O PREFEITO DE SÃO LUÍS, no uso de suas atribuições legais, que lhe são conferidas pela Lei Orgânica do Município,
DECRETA:
Art. 1° A modalidade de pagamento será à vista, nas condições previstas no art. 2° da Lei Municipal n° Lei n° 6.590, de 27 de novembro de 2019, não se admitindo o parcelamento de valores.
Art. 2° A adesão ao REFAZ, instituído pela Lei Municipal n° Lei n° 6.590, de 27 de novembro de 2019, dar-se-á até o dia 30 de dezembro de 2019.
Art. 3. Para fins da adesão de que trata o artigo anterior, o contribuinte deverá recorrer a um dos postos de atendimento da Secretaria Municipal da Fazenda ou, a depender da fase da cobrança do débito, a um dos postos de atendimento da Procuradoria Fiscal do Município, informando-se a respeito da identificação pormenorizada da origem dos créditos tributários negociados, cujos demonstrativos comporão a confissão de dívida do sujeito passivo, demonstrando-se , de forma sintética, os débitos que integram a dívida consolidada, de modo a identificar a natureza , os exercícios e os valores respectivos.

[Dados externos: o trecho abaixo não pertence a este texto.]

/-- The port narrowed to four lanes, or down where no group can be made whole (R288). -/
def narrowPort (p : Nat) : Prog :=
  .look fun s =>
    match wholeGroup s p (rd s (.bnd p) Reg.BND.PORT_CTRL_SPARE_EN == 1 && !(linkOf s p).spareBad) with
    | none => linkDown p none
    | some l => progs [
        modLink p fun x => { x with pendingLane := none, rxSpare := l },
        wr (.bnd p) Reg.BND.PORT_STATUS_WIDTH 4,
        wr (.bnd p) Reg.BND.LANE_MAP_SPARED (l.getD 0), wr (.bnd p) Reg.BND.LANE_MAP_IN_USE (ofBool l.isSome),
        wr (.bnd p) Reg.BND.PORT_STATUS_SPARE_USED (ofBool l.isSome),
        wr (.bnd p) Reg.BND.CHECK_DEGRADED 1, raise Code.BND_DEGRADED (844 + p) 0 noLeg p [], logOwn]

/-- The lanes that have failed and that the spare does not carry. -/
def bareLanes (s : State) (p : Nat) : List Nat :=
  (List.range 8).filter fun l => bit (rd s (.bnd p) Reg.BND.LANE_MAP_FAILED) l &&
    !((linkOf s p).rxSpare == some l && !(linkOf s p).spareBad)

/-- A lane of an up port fails: the lane (8 is the spare) is marked; a free spare is asked for with a LANE flit; any other bare lane narrows the
port. -/
def laneFails (p l : Nat) : Prog :=
  .look fun s => whenP (portUp s p) (progs [
    (if l = 8 then modLink p fun x => { x with spareBad := true }
     else wr (.bnd p) Reg.BND.LANE_MAP_FAILED (putBits (rd s (.bnd p) Reg.BND.LANE_MAP_FAILED) l 1 1)),
    .look fun t =>
      let free := rd t (.bnd p) Reg.BND.PORT_CTRL_SPARE_EN == 1 && (linkOf t p).rxSpare.isNone && !(linkOf t p).spareBad
      if rd t (.bnd p) Reg.BND.PORT_STATUS_WIDTH = 4 then
        whenP (decide (l < 8) || (linkOf t p).rxSpare.isSome) (narrowPort p)
      else match bareLanes t p with
        | [] => .skip
        | [x] => if free then .seq (modLink p fun k => { k with pendingLane := some x }) (laneFlit p)
          else narrowPort p
        | _ => narrowPort p])

/-- LANE_FAILURE: the lane has lost lock, or corrected too many symbols since the last flit; those are counted with an unknown number. -/
def progLaneFailure (p l : Nat) : Prog :=
  .look fun s => whenP (portUp s p) (.seq (withFree fun n => addSat (.bnd p) Reg.BND.SYM_ERR (n % 2 ^ 32) l) (laneFails p l))

/-- The symbols corrected in a lane since the last flit, fewer than 1,024 (log entry 40), are counted; how many of those corrected before are still within
the last 2^20 codewords is open. -/
def countLane (p l corrected left : Nat) : Prog :=
  .seq (addSat (.bnd p) Reg.BND.SYM_ERR corrected l)
    (modLink p fun k => { k with symWin := smSet zeroDefault k.symWin l (min left (smGet zeroDefault k.symWin l) + corrected) })

/-- A lane that has corrected more than 2^16 symbols within 2^20 codewords fails, once (R286). -/
def lanePasses (p l : Nat) : Prog :=
  .look fun s => whenP (decide (2 ^ 16 < smGet zeroDefault (linkOf s p).symWin l))
    (.seq (modLink p fun k => { k with symWin := smErase l k.symWin }) (laneFails p l))

/-- Symbols that FEC corrected in the nine lanes with a flit received, as many as the spec leaves open, and the lanes that then fail (R286). -/
def countSymbols (p : Nat) : Prog :=
  withFreeBytes 54 fun b =>
    .seq (forEach (List.range 9) fun l => countLane p l (leAt b (6 * l) 2 % 1024) (leAt b (6 * l + 2) 4)) (forEach (List.range 9) (lanePasses p))

/-- LANE_FAILURE (R286, R288). -/
def execLaneFailure (port : Fin 7) (lane : Fin 9) (s : State) : Host.Outcome State Fault Refusal := done (progLaneFailure port lane) s

/-- LANE: a request of the peer is answered with the SEQ of the switch, and this transmitter copies the lane onto its spare, shown once; a confirmation
of this port's own request shows the substitution, in force from its SEQ on (R287). -/
def progLane (p : Nat) (confirm : Bool) (l seq : Nat) : Prog :=
  .look fun s => whenP (portUp s p)
    (if confirm then whenP ((linkOf s p).pendingLane == some l)
      (.seq (modLink p fun x => { x with pendingLane := none, rxSpare := some l, switchSeq := some seq }) (laneSpared p l))
    else
      let free := (linkOf s p).txSpare.isNone
      whenP (free || (linkOf s p).txSpare == some l)
        (.seq (laneFlit p) (whenP free (.seq (modLink p fun x => { x with txSpare := some l }) (laneSpared p l)))))

/-- LANE (R287). -/
def execLane (port : Fin 7) (confirm : Bool) (lane : Fin 8) (seq : Nat) (s : State) : Host.Outcome State Fault Refusal :=
  done (progLane port confirm lane seq) s

/-! ### Flits received (R281 to R284, R290, R291) -/

/-- The longest data of an operation, and whether the combination is defined (R290). -/
def msgLimit (m : Msg) : Option Nat :=
  match m.cls, m.resp, m.op with
  | 0, false, 0 => some 8
  | 0, true, 31 => some 16
  | 1, false, 0 => some 4096 | 1, true, 1 => some 4096 | 1, true, 31 => some 4096
  | 2, false, 0 => some 4096 | 2, false, 1 => some 4096 | 2, true, 2 => some 4096 | 2, true, 31 => some 4096
  | 3, false, 0 => some 4096 | 3, false, 1 => some 8 | 3, true, 2 => some 4096 | 3, true, 3 => some 4096 | 3, true, 31 => some 4096
  | 4, false, 0 => some 72 | 4, true, 1 => some 72 | 4, true, 31 => some 72
  | 5, false, 0 => some 64 | 5, false, 1 => some 64 | 5, false, 2 => some 64 | 5, true, 3 => some 64 | 5, true, 4 => some 64 | 5, true, 31 => some 64
  | 6, false, 0 => some 4096 | 6, true, 1 => some 4096 | 6, true, 31 => some 4096
  | _, _, _ => none

/-- Whether R290 lets a message in on a port. -/
def msgOk (p : Nat) (m : Msg) : Bool :=
  (match msgLimit m with | some n => decide (m.len ≤ n) | none => false) && (p == 6 || (m.cls != 5 && m.cls != 6))

/-- A flit or message discarded under R280 or R290. -/
def protoDrop (p : Nat) : Prog := .seq (wr (.bnd p) Reg.BND.CHECK_PROTO 1) (addSat (.bnd p) Reg.BND.PROTO_COUNT 1)

/-- Flits that leave a receive pool (R280). -/
def freePool (p pool n : Nat) : Prog :=
  modLink p fun l => { l with freed := smSet zeroDefault l.freed pool ((smGet zeroDefault l.freed pool + n) % 256) }

/-- A whole message received on a port, with the flits its pool holds for it: one that R290 rejects is discarded, as is every message that reaches a
module in core reset (R302); a module in takeover records its partner's identity as source on a torus port (R361); else it waits to be served. -/
def arrive (p flits : Nat) (m : Msg) : Prog :=
  .look fun s =>
    if !msgOk p m then .seq (protoDrop p) (freePool p (msgPool m) flits)
    else if inCoreReset s then freePool p (msgPool m) flits
    else .seq
      (whenP (inTakeover s && p != 6 && m.src == partnerNode s && rd s (.mod 4) Reg.MOD4.PAIR_CHECK_DUAL == 0)
        (.seq (wr (.mod 4) Reg.MOD4.PAIR_CHECK_DUAL 1) (raise Code.PAIR_DUAL 852 0 noLeg 0 [])))
      (deliver p flits m)

/-- The messages of a MSG payload from offset `o` (R291), at most `n`: whole ones, and at the end one that goes on in CONT flits. -/
def parseMsgs (b : List Byte) : Nat → Nat → List Msg × Option Msg
  | 0, _ => ([], none)
  | n + 1, o =>
    if 240 < o + 16 then ([], none)
    else
      let m := msgOfWords (leAt b o 8) (leAt b (o + 8) 8)
      if m.len = 8191 then ([], none)
      else if o + 16 + m.len ≤ 240 then
        let rest := parseMsgs b n (o + 16 + ceilDiv m.len 16 * 16)
        ({ m with data := sliceBytes b (o + 16) m.len } :: rest.1, rest.2)
      else ([], some { m with data := b.drop (o + 16) })

/-- The messages of one flit arrive; the flit's credit goes with the last of them. -/
def arriveAll (p : Nat) : List Msg → Prog
  | [] => .skip
  | [m] => arrive p 1 m
  | m :: r => .seq (arrive p 0 m) (arriveAll p r)

/-- The payload of a MSG or CONT flit accepted in order. -/
def payloadIn (p ftype : Nat) (b : List Byte) : Prog :=
  .look fun s =>
    let l := linkOf s p
    if ftype = 1 then
      let (ms, part) := parseMsgs b 15 0
      match part with
      | none => .seq (modLink p fun k => { k with partialMsg := none, partialFlits := 0 }) (arriveAll p ms)
      | some m => .seq (forEach ms (arrive p 0)) (modLink p fun k => { k with partialMsg := some m, partialFlits := 1 })
    else match l.partialMsg with
      | none => protoDrop p
      | some m =>
        let d := m.data ++ b.take (m.len - m.data.length)
        if m.len ≤ d.length then
          .seq (modLink p fun k => { k with partialMsg := none, partialFlits := 0 }) (arrive p (l.partialFlits + 1) { m with data := d })
        else modLink p fun k => { k with partialMsg := some { m with data := d }, partialFlits := l.partialFlits + 1 }

/-- A sequenced flit out of order: NAK is due, once for each gap (R281). -/
def gapMark (p : Nat) : Prog := modLink p fun l => if l.gap then l else { l with gap := true, nakDue := true }

/-- A flit that fails its CRC opens a gap of its own: it may be the first flit of a replay, and nothing else would ask for it again (R281). DEDUCED
(log entry 90). -/
def crcGap (p : Nat) : Prog := modLink p fun l => { l with gap := true, nakDue := true }

/-- The flits a replay buffer still holds after an acknowledgement, and whether it advanced (R280, R282). -/
def ackFlits (l : List TxFlit) (ack : Nat) : List TxFlit × Bool :=
  if l.any (·.seq == ack) then ((l.dropWhile (·.seq != ack)).drop 1, true) else (l, false)

/-- ACK and credits of a good header (R280, R282, R284). -/
def headerIn (p h : Nat) : Prog :=
  modLink p fun l =>
    let (rest, moved) := ackFlits l.replay (bits h 16 12)
    let pool := bits h 28 5
    let n := bits h 33 8
    let l := { l with replay := rest, replays := if moved then 0 else l.replays }
    if pool < 28 then
      let d := (n + 256 - smGet zeroDefault l.seen pool) % 256
      { l with credits := smSet zeroDefault l.credits pool (smGet zeroDefault l.credits pool + d), seen := smSet zeroDefault l.seen pool n }
    else l

/-- A NAK: every flit not acknowledged is replayed; the sixteenth replay in a row without ACK advancing takes the link down (R281, R282). -/
def nakIn (p : Nat) : Prog :=
  .look fun s =>
    let l := linkOf s p
    if 15 ≤ l.replays then .seq (addSat (.bnd p) Reg.BND.REPLAY_COUNT 1) (linkDown p (some Reg.BND.CHECK_REPLAY_FAIL))
    else progs [
      addSat (.bnd p) Reg.BND.REPLAY_COUNT 1, modLink p fun k => { k with replays := k.replays + 1 },
      forEach l.replay fun f => putFlit p f.ftype f.seq f.payload]

/-- FLIT_RECEIVE: CRC, then ACK, credit and NAK, then the flit's type; a reserved type counts as a CRC failure too (R280). -/
def progFlitReceive (p : Nat) (f : List Byte) : Prog :=
  .look fun s => whenP (portUp s p) (
    let h := leAt f 0 8
    let bad := f.length != 256 || crc64 (f.take 248) != leAt f 248 8
    let ftype := bits h 0 4
    .seq (countSymbols p) (.look fun s => whenP (portUp s p) (
    if bad then .seq (addSat (.bnd p) Reg.BND.CRC_COUNT 1) (crcGap p)
    else if 6 ≤ ftype then progs [protoDrop p, addSat (.bnd p) Reg.BND.CRC_COUNT 1, crcGap p]
    else progs [
      headerIn p h,
      whenP (bit h 41) (nakIn p),
      (if ftype = 3 ∨ ftype = 4 then recordIn p (parseRecord (sliceBytes f 8 64))
       else if ftype = 1 ∨ ftype = 2 then .look fun t => whenP (portUp t p)
        (if bits h 4 12 = ((linkOf t p).rxSeq + 1) % 4096 then
          .seq (modLink p fun l => { l with rxSeq := bits h 4 12, gap := false }) (payloadIn p ftype (sliceBytes f 8 240))
        else gapMark p)
       else .skip),
      pumpPort p])))

end Sys2Proof.Machine
end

Parágrafo único. Em relação aos débitos inscritos em dívida ativa, para fins de incorporação dos acréscimos previstos na legislação vigente, considera-se dívida consolidada o principal devido, atualização monetária, juros, multas e encargos, na forma do art. 133, II, da Lei Municipal n° 6.289, de 28 de dezembro de 2017, regulamentado pelo art. 2° do Decreto n° 52.841, de 28 de junho de 2019.
Art. 4° Para os fins do disposto no art. 6° da Lei Municipal n° 6.590, de 27de novembro de 2019, o contribuinte deverá:
I – no caso do disposto no § 1° do art. 6° da Lei Municipal n° 6.590, de 27 de novembro de 2019: apresentar certidão de regularidade fiscal, que comprove integral quitação do crédito negociado pelo REFAZ, nos autos do processo judicial, solicitando ao juízo da causa a extinção, com resolução do mérito, do (s) incidente (s) processual (is) que ocasionou (aram) a suspensão do referido crédito;
II – no caso do disposto no § 2° do art. 6° da Lei Municipal n° 6.590, de 27 de novembro de 2019: apresentar certidão de regularidade fiscal, que comprove integral quitação do crédito negociado pelo REFAZ, nos autos do processo administrativo, solicitando à autoridade administrativa a extinção do (s) incidente (s) processual (is) que ocasionou (aram) a suspensão do referido crédito.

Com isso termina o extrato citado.